# 2019 Trek Fuel EX5 or 2020 Roscoe 8?



## johnnylox (Jul 17, 2019)

Hi,

I am just getting into mountain biking. I went to my local Trek store and was offered a 2019 Fuel EX 5 plus (msrp - $2300) at the same price as a 2020 Roscoe 8 ($1700). Is this a no brainer decision? I plan to ride mostly trials with an occasional trip to a bike park (Blue Mountain). Any thoughts are greatly appreciated!

Thanks,

John


----------



## Spirtle (Aug 17, 2018)

I feel like at that price point you would be better off with the Roscoe, a quick look at the specs of the Fuel EX 5 Plus is less than ideal to me at least. For a little extra you could get a discounted 2019 Remedy 7.


----------



## Rhodyman (Aug 7, 2015)

*Ex5!*

I have a '17 EX5 and it's awesome! I upgraded the wheel-set so I could run tubeless but that's about the only thing I've changed aside from pedals and grips. The geometry is spot on and it's handled everything I've thrown at it here in New England. Definitely glad I went with it! :thumbsup:


----------



## Rhodyman (Aug 7, 2015)

I have a '17 EX5 29er and it's awesome! I upgraded the wheel-set so I could run tubeless but that's about the only thing I've changed aside from pedals. The geometry is spot on and it's handled everything I've thrown at it here in New England. Definitely glad I went with it!


----------



## HuffyMan (Oct 19, 2005)

I'd also go with the EX5. It's a great frame that will serve you well. You can always upgrade stuff as you wear it out or find it doesn't suit you. Lower end parts these days are still very good and absolutely usable. 
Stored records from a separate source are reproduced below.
/-- DECRYPT likewise gives the plaintext, or reports the PADDING error of the mode's decryption and gives no output (44_mode_drivers.md section 7). -/
def Obligations.DecryptResult : Prop :=
  ∀ (s : State) (c : Bytes), s.cfg = .configured → s.inLen.toNat ≤ s.inCap → s.Payload c →
    (∀ p, modeDecrypt s.mode s.rk s.iv c = .ok p → ∃ t, exec .decrypt s = .next t ∧ GivesOutput s t p) ∧
    (∀ e, modeDecrypt s.mode s.rk s.iv c = .error e →
      FailsWith .decrypt s 2 e.detail ∧ (s.mode = .ecb ∨ s.mode = .cbc))

/-- ENCRYPT_VERIFIED gives exactly the ciphertext ENCRYPT gives: the round trip always matches (45_verifier.md section 2). -/
def Obligations.EncryptVerifiedResult : Prop :=
  ∀ (s : State) (p : Bytes), s.cfg = .configured → s.iv.length = 16 → s.inLen.toNat ≤ s.inCap → s.Payload p →
    ∃ t, exec .encryptVerified s = .next t ∧ GivesOutput s t (modeEncrypt s.mode s.rk s.iv p)

/-- BLOCK_ENC and BLOCK_DEC transform the one block of the payload with the configured round keys (42_block_transform.md section 3). -/
def Obligations.BlockCommandResults : Prop :=
  ∀ (s : State) (b : Bytes), s.cfg = .configured → s.inLen = 16 → s.BlockAt 0 b →
    (∃ t, exec .blockEnc s = .next t ∧ GivesOutput s t (blockEncrypt s.rk b)) ∧
    (∃ t, exec .blockDec s = .next t ∧ GivesOutput s t (blockDecrypt s.rk b))

/-- PAD appends `n` bytes of value `n`, `n = 16 − (len mod 16)`, in either CFG state (43_padding.md sections 1 and 2). -/
def Obligations.PadResult : Prop :=
  ∀ (s : State) (p : Bytes), s.inLen.toNat ≤ s.inCap → s.Payload p →
    ∃ t, exec .pad s = .next t ∧
      GivesOutput s t (p ++ List.replicate (16 - p.length % 16) (BitVec.ofNat 8 (16 - p.length % 16)))

/-- UNPAD strips valid padding, and otherwise reports PADDING with the detail of the first check that fails (43_padding.md sections 1 and 2). -/
def Obligations.UnpadResult : Prop :=
  ∀ (s : State) (q : Bytes), s.inLen.toNat ≤ s.inCap → s.Payload q →
    let n := (byteAt q (q.length - 1)).toNat
    (q.length = 0 ∨ q.length % 16 ≠ 0 → FailsWith .unpad s 2 1) ∧
    (q.length ≠ 0 → q.length % 16 = 0 → n = 0 ∨ 16 < n → FailsWith .unpad s 2 2) ∧
    (q.length ≠ 0 → q.length % 16 = 0 → n ≠ 0 → n ≤ 16 → (∃ k, q.length - n ≤ k ∧ k < q.length ∧ (byteAt q k).toNat ≠ n) →
      FailsWith .unpad s 2 3) ∧
    (q.length ≠ 0 → q.length % 16 = 0 → n ≠ 0 → n ≤ 16 → (∀ k, q.length - n ≤ k → k < q.length → (byteAt q k).toNat = n) →
      ∃ t, exec .unpad s = .next t ∧ GivesOutput s t (q.take (q.length - n)))

/-! ### The cipher (41, 42, 43, 44, 45) -/

/-- KeyExpand gives 32 round keys `K4..K35`, with `K_j = MK_j ⊕ FK_j` for `j = 0..3` and
`K_{i+4} = K_i ⊕ T'(K_{i+1} ⊕ K_{i+2} ⊕ K_{i+3} ⊕ CK_i)` (41_key_schedule.md section 5). The constants are the binding of log entry 7. -/
def Obligations.KeyExpandRecurrence : Prop :=
  ∀ key : Bytes,
    let K : List Word :=
      [wordAt key 0 ^^^ 0xA3B1BAC6, wordAt key 1 ^^^ 0x56AA3350, wordAt key 2 ^^^ 0x677D9197, wordAt key 3 ^^^ 0xB27022DC] ++ keyExpand key
    (keyExpand key).length = 32 ∧
    ∀ i < 32, K.getD (i + 4) 0 =
      K.getD i 0 ^^^ transKey (K.getD (i + 1) 0 ^^^ K.getD (i + 2) 0 ^^^ K.getD (i + 3) 0 ^^^ ck i)

/-- Rounds with 32 words: the words `X0..X35` of the block transform and its output in reversed word order (42_block_transform.md section 2). -/
def Obligations.RoundsRecurrence : Prop :=
  ∀ (ks : List Word) (b : Bytes), ks.length = 32 →
    ∃ X : List Word, X.length = 36 ∧ (∀ j < 4, X.getD j 0 = wordAt b j) ∧
      (∀ i < 32, X.getD (i + 4) 0 =
        X.getD i 0 ^^^ transBlock (X.getD (i + 1) 0 ^^^ X.getD (i + 2) 0 ^^^ X.getD (i + 3) 0 ^^^ ks.getD i 0)) ∧
      rounds ks b = bytesBE (X.getD 35 0) ++ bytesBE (X.getD 34 0) ++ bytesBE (X.getD 33 0) ++ bytesBE (X.getD 32 0)

/-- The word transforms: SBOX is a permutation, τ substitutes each byte lane by itself, L' and L are the XOR of the rotations R85 and R91 give, with
`x <<< n = (x << n | x >> (32 − n))` as 00_scope.md R17 has it, and both are linear (41_key_schedule.md sections 2 and 3; 42_block_transform.md section 1;
95_test_vectors.md V-PR-1, V-PR-2). The rotation counts are the binding of log entry 7. -/
def Obligations.WordTransforms : Prop :=
  Function.Bijective sbox ∧ (∀ (a : Word) (j : Nat), j < 4 → lane (tau a) j = sbox (lane a j)) ∧
  (∀ b : Word, linKey b = b ^^^ (b <<< 13 ||| b >>> 19) ^^^ (b <<< 23 ||| b >>> 9)) ∧
  (∀ b : Word, linBlock b =
    b ^^^ (b <<< 2 ||| b >>> 30) ^^^ (b <<< 10 ||| b >>> 22) ^^^ (b <<< 18 ||| b >>> 14) ^^^ (b <<< 24 ||| b >>> 8)) ∧
  (∀ a b : Word, linKey (a ^^^ b) = linKey a ^^^ linKey b) ∧ (∀ a b : Word, linBlock (a ^^^ b) = linBlock a ^^^ linBlock b)
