-- ==== Sys2Proof/Tests/Slice0.lean ====
section
/-! SUPPORT. Tests on fixed values taken from the spec, and a witness for the hypotheses of each statement. -/

-- One theorem at a time: each kernel evaluation would otherwise hold a thread of its own.
set_option Elab.async false

namespace Sys2Proof.Tests

open Sys2Proof.Machine

/-! ### Helpers -/

/-- A field of the next state; none at a fault or a refusal. -/
def after {α : Type} (o : Host.Outcome State Fault Refusal) (f : State → α) : Option α :=
  match o with
  | .next t => some (f t)
  | .fault _ => none
  | .refused _ => none

/-- Whether the outcome is the model fault. -/
def faults (o : Host.Outcome State Fault Refusal) : Bool :=
  match o with
  | .next _ => false
  | .fault .unwrittenInput => true
  | .refused _ => false

/-- The ASCII bytes of "1234123412341234" (95_test_vectors.md, doc key). -/
def docKey : Bytes := [0x31, 0x32, 0x33, 0x34, 0x31, 0x32, 0x33, 0x34, 0x31, 0x32, 0x33, 0x34, 0x31, 0x32, 0x33, 0x34]

/-- The ASCII bytes of "0000111122223333" (95_test_vectors.md, doc IV). -/
def docIv : Bytes := [0x30, 0x30, 0x30, 0x30, 0x31, 0x31, 0x31, 0x31, 0x32, 0x32, 0x32, 0x32, 0x33, 0x33, 0x33, 0x33]

/-- The ASCII bytes of "hello". -/
def hello : Bytes := [0x68, 0x65, 0x6C, 0x6C, 0x6F]

/-- The CBC ciphertext of "hello" (V-MD-2). -/
def helloCbc : Bytes := [0x55, 0x1d, 0xb2, 0x3b, 0x33, 0x2b, 0xa4, 0x73, 0x0b, 0xb7, 0x3b, 0xab, 0xbb, 0x88, 0xde, 0x57]

/-- "hello" padded (V-PD-2). -/
def helloPadded : Bytes := hello ++ rep 11 0x0B

/-- An unconfigured core with these bytes in DATA_IN from index 0, and IN_LEN their number. -/
def loaded (p : Bytes) : State :=
  { State.reset with dataIn := Memory.writeBytes .dataIn [] 0 p, inLen := BitVec.ofNat 32 p.length }

/-- The same, configured with the doc key and the doc IV. -/
def configured (m : Mode) (p : Bytes) : State :=
  { loaded p with cfg := .configured, key := docKey, iv := docIv, mode := m, rk := keyExpand docKey }

/-- The first `n` bytes of DATA_OUT. -/
def outBytes (n : Nat) (s : State) : Bytes := (List.range n).map s.outByte

/-- A state whose next step is the core's, with `w` pending. -/
def pending (w : Word) (s : State) : State := s.placeCommand w

/-! ### WellFormed: each check refuses a term (30_encoding.md R63) -/

theorem test_wf_mode_too_wide : (Instr.config 16 16 16).wf = false := by decide
theorem test_wf_klen_too_wide : (Instr.config 0 32 16).wf = false := by decide
theorem test_wf_ivlen_too_wide : (Instr.config 0 16 32).wf = false := by decide
theorem test_wf_default_klen_too_wide : (Instr.configDefault 32 16).wf = false := by decide
theorem test_wf_default_ivlen_too_wide : (Instr.configDefault 16 32).wf = false := by decide
theorem test_wf_largest_fields : (Instr.config 15 31 31).wf = true := by decide

/-! ### Decoding: one word per constructor, written out from formats P and C (30_encoding.md R62, R63, R66) -/

theorem test_decode_nop : decode 0b00000000000000000000000000000000 = .instr .nop := by decide
theorem test_decode_config : decode 0b00000000000001000010000100010001 = .instr (.config 1 16 16) := by decide
theorem test_decode_config_fields : decode 0b00000000000001001100011101000001 = .instr (.config 4 3 19) := by decide
theorem test_decode_config_default : decode 0b00000000000001000010000000000001 = .instr (.configDefault 16 16) := by decide
theorem test_decode_encrypt : decode 0b00000000000000000000000000000010 = .instr .encrypt := by decide
theorem test_decode_decrypt : decode 0b00000000000000000000000000000011 = .instr .decrypt := by decide
theorem test_decode_encrypt_verified : decode 0b00000000000000000000000000000100 = .instr .encryptVerified := by decide
theorem test_decode_block_enc : decode 0b00000000000000000000000000000101 = .instr .blockEnc := by decide
theorem test_decode_block_dec : decode 0b00000000000000000000000000000110 = .instr .blockDec := by decide
theorem test_decode_pad : decode 0b00000000000000000000000000000111 = .instr .pad := by decide
theorem test_decode_unpad : decode 0b00000000000000000000000000001000 = .instr .unpad := by decide
theorem test_decode_clear : decode 0b00000000000000000000000000001001 = .instr .clear := by decide
theorem test_encode_config : encode (.config 15 31 31) = 0x0007FFF1 := by decide

/-- V-DC-2: the opcode check comes before the reserved bits. -/
theorem test_decode_reserved_opcode : decode 0xFFFFFFFF = .illegal .reservedOpcode := by decide

/-- V-DC-4, V-DC-5, V-DC-6. -/
theorem test_decode_reserved_bits :
    decode 0x80000000 = .illegal .reservedBits ∧ decode 0x000C2111 = .illegal .reservedBits ∧
    decode 0x00042011 = .illegal .reservedBits := by decide

/-! ### The cipher -/

/-- V-PR-1, the row of 0x01234567. -/
theorem test_word_transforms :
    tau 0x01234567 = 0x90F473A2 ∧ linBlock 0x01234567 = 0xFA26EB37 ∧ linKey 0x01234567 = 0xDA0F34E1 ∧
    transBlock 0x01234567 = 0x6EF180C9 ∧ transKey 0x01234567 = 0xCFC85B85 := by decide +kernel

/-- 41_key_schedule.md R88: CK0, CK9 (wrap-around) and CK31. -/
theorem test_ck : ck 0 = 0x00070E15 ∧ ck 9 = 0xFC030A11 ∧ ck 31 = 0x646B7279 := by decide

/-- V-KS-2: the first and the last two round keys of the doc key. -/
theorem test_key_expand_doc :
    (keyExpand docKey).take 2 = [0x4257cd3b, 0xe469939d] ∧ (keyExpand docKey).drop 30 = [0x5e661ce4, 0xbdf43daa] := by
  decide +kernel

/-- V-KS-3: the all-zero key on the all-zero block. -/
theorem test_zero_key_block :
    blockEncrypt (keyExpand (rep 16 0)) (rep 16 0) =
      [0x9f, 0x1f, 0x7b, 0xff, 0x6f, 0x55, 0x11, 0x38, 0x4d, 0x94, 0x30, 0x53, 0x1e, 0x53, 0x8f, 0xd3] := by decide +kernel

/-- V-PD-10: the length check runs first; V-PD-13: a wrong pad byte; V-PD-16: only one block is stripped. -/
theorem test_unpad_checks :
    (unpad (rep 17 1)).isOk = false ∧ (unpad (rep 14 0x41 ++ [3, 2])).isOk = false ∧
    (unpad (rep 32 0x10)).toOption = some (rep 16 0x10) := by decide +kernel

/-- V-MD-16: OFB with a chunk of one byte. -/
theorem test_ofb_short_chunk :
    ((modeEncrypt .ofb (keyExpand docKey) docIv
      [0x30, 0x31, 0x32, 0x33, 0x34, 0x35, 0x36, 0x37, 0x38, 0x39, 0x61, 0x62, 0x63, 0x64, 0x65, 0x66, 0x67]).drop 15) = [0xd1, 0x03] := by
  decide +kernel

/-- V-MD-11: the second CFB chunk feeds back the ciphertext. -/
theorem test_cfb_feedback :
    ((modeEncrypt .cfb (keyExpand docKey) docIv (rep 32 0x41)).drop 16).take 4 = [0x2e, 0x60, 0x48, 0xfb] := by decide +kernel

/-! ### One step per command -/

/-- V-NC-2: NOP leaves no output. -/
theorem test_nop : after (exec .nop State.reset) (fun t => (t.busy, t.done, t.outValid, t.outLen)) = some (false, true, false, 0) := by
  decide +kernel

/-- V-CF-1: CONFIG CBC with the doc key and IV. -/
theorem test_config :
    after (exec (.config 1 16 16) (loaded (docKey ++ docIv))) (fun t => (t.statusWord, t.key, t.iv, t.rk.head?)) =
      some (0x0000010A, docKey, docIv, some 0x4257CD3B) := by decide +kernel

/-- V-CF-8: the IV check comes before the mode check. -/
theorem test_config_iv_before_mode :
    after (exec (.config 15 16 0) (loaded (docKey ++ docIv))) (fun t => (t.errorWord, t.cfg)) = some (0x00000301, .unconfigured) := by
  decide +kernel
A Roscoe will always be a hardtail and might leave you wanting more. I don't see myself every riding a hardtail again. 

Disclaimer: i have a Fuel EX


----------



## windsurfdog (Apr 5, 2018)

The '18 FEX5 27.5+ is a great bike for me. I had my LBS install a Bontrager Dropline dropper...125...into the 18.5 frame before delivery plus I had the wheels set up tubeless. I've also added Pedaling Innovations oversized pedals and Ergon grips. Otherwise, all other running gear is stock. 

If you are riding mostly flowy trails with minimal jumps/drops, the lighter HT may be the better choice...and you might want to consider the 27.5+ Roscoe...I ride with a friend who has one and he likes the extra cush of the + tires. Most of my riding is technical and rooty plus I like to challenge the wooden features so the heavier FS suits me better.

Remember, the frame on the 5 is the same as the 7 and 8 frames so as running gear/brakes wear or are damaged, upgrading to 7 or 8 level components gets you to those levels.

HTH


----------



## eb1888 (Jan 27, 2012)

About 26% off list. If you find another 19 bike you'll like more use that amount to figure what to offer a *manager only* on that one. If Trek has a 19 in a warehouse(not just your shop inventory) you can put a 60% no refund deposit on it for the next regular shipment(no special extra cost) to the shop. Good luck.


----------



## twodownzero (Dec 27, 2017)

I would get the hardtail unless the price of that Fuel EX comes down to more like $1500. The lack of a dropper post is a serious strike against the Fuel EX; I would be scared to death at a bike park without one. I'm also not crazy about the suspension on either bike.


----------



## Max one (Jul 22, 2019)

If you are just going to ride trails then probably the fuel ex5 would be fine, I do have a trek roscoe 8 (2019) and it's really playful and fun, i recently changed out the suspension though, if you want to do harder trails (rockier, jumps and drops) I switched to a 27.5 150mm revelation, it's a huge upgrade, the 2020 already has the suspension sorted, looks like a budget revelation. 

If you don't want complications with the boost 141 hub go with the fuel ex as it has a rear boost thru axle. the brakes on the ex5 are more budget friendly, the mt200's (roscoe 8 2019 brakes) are a good brake for a light rider, whereas the 2020 roscoe has the mt500's a more powerful but not a huge difference they also have a bit more modulation. Deore SLX is probably the best bang for buck. 

The Deore drivetrain would do the job, if you wanted something with a better clutch or shifters, you can always change to a sram NX eagle as that uses a shimano freehub body.

The ex5 has a boost thru axle which would is a lot stiffer and easier to change the hub/wheelset. the geometry seems quite versatile for really anything on both bikes. the 2019 ex5 has a 51mm offset which is probably better for 29er's. while the roscoe has a 42mm offset, which would make the bike a lot more stable, but then fuel ex would have the dual suspension. 


For the price I'd go with the fuel ex so you have more flexibility with the rear thru axle, i think it's a great deal.


----------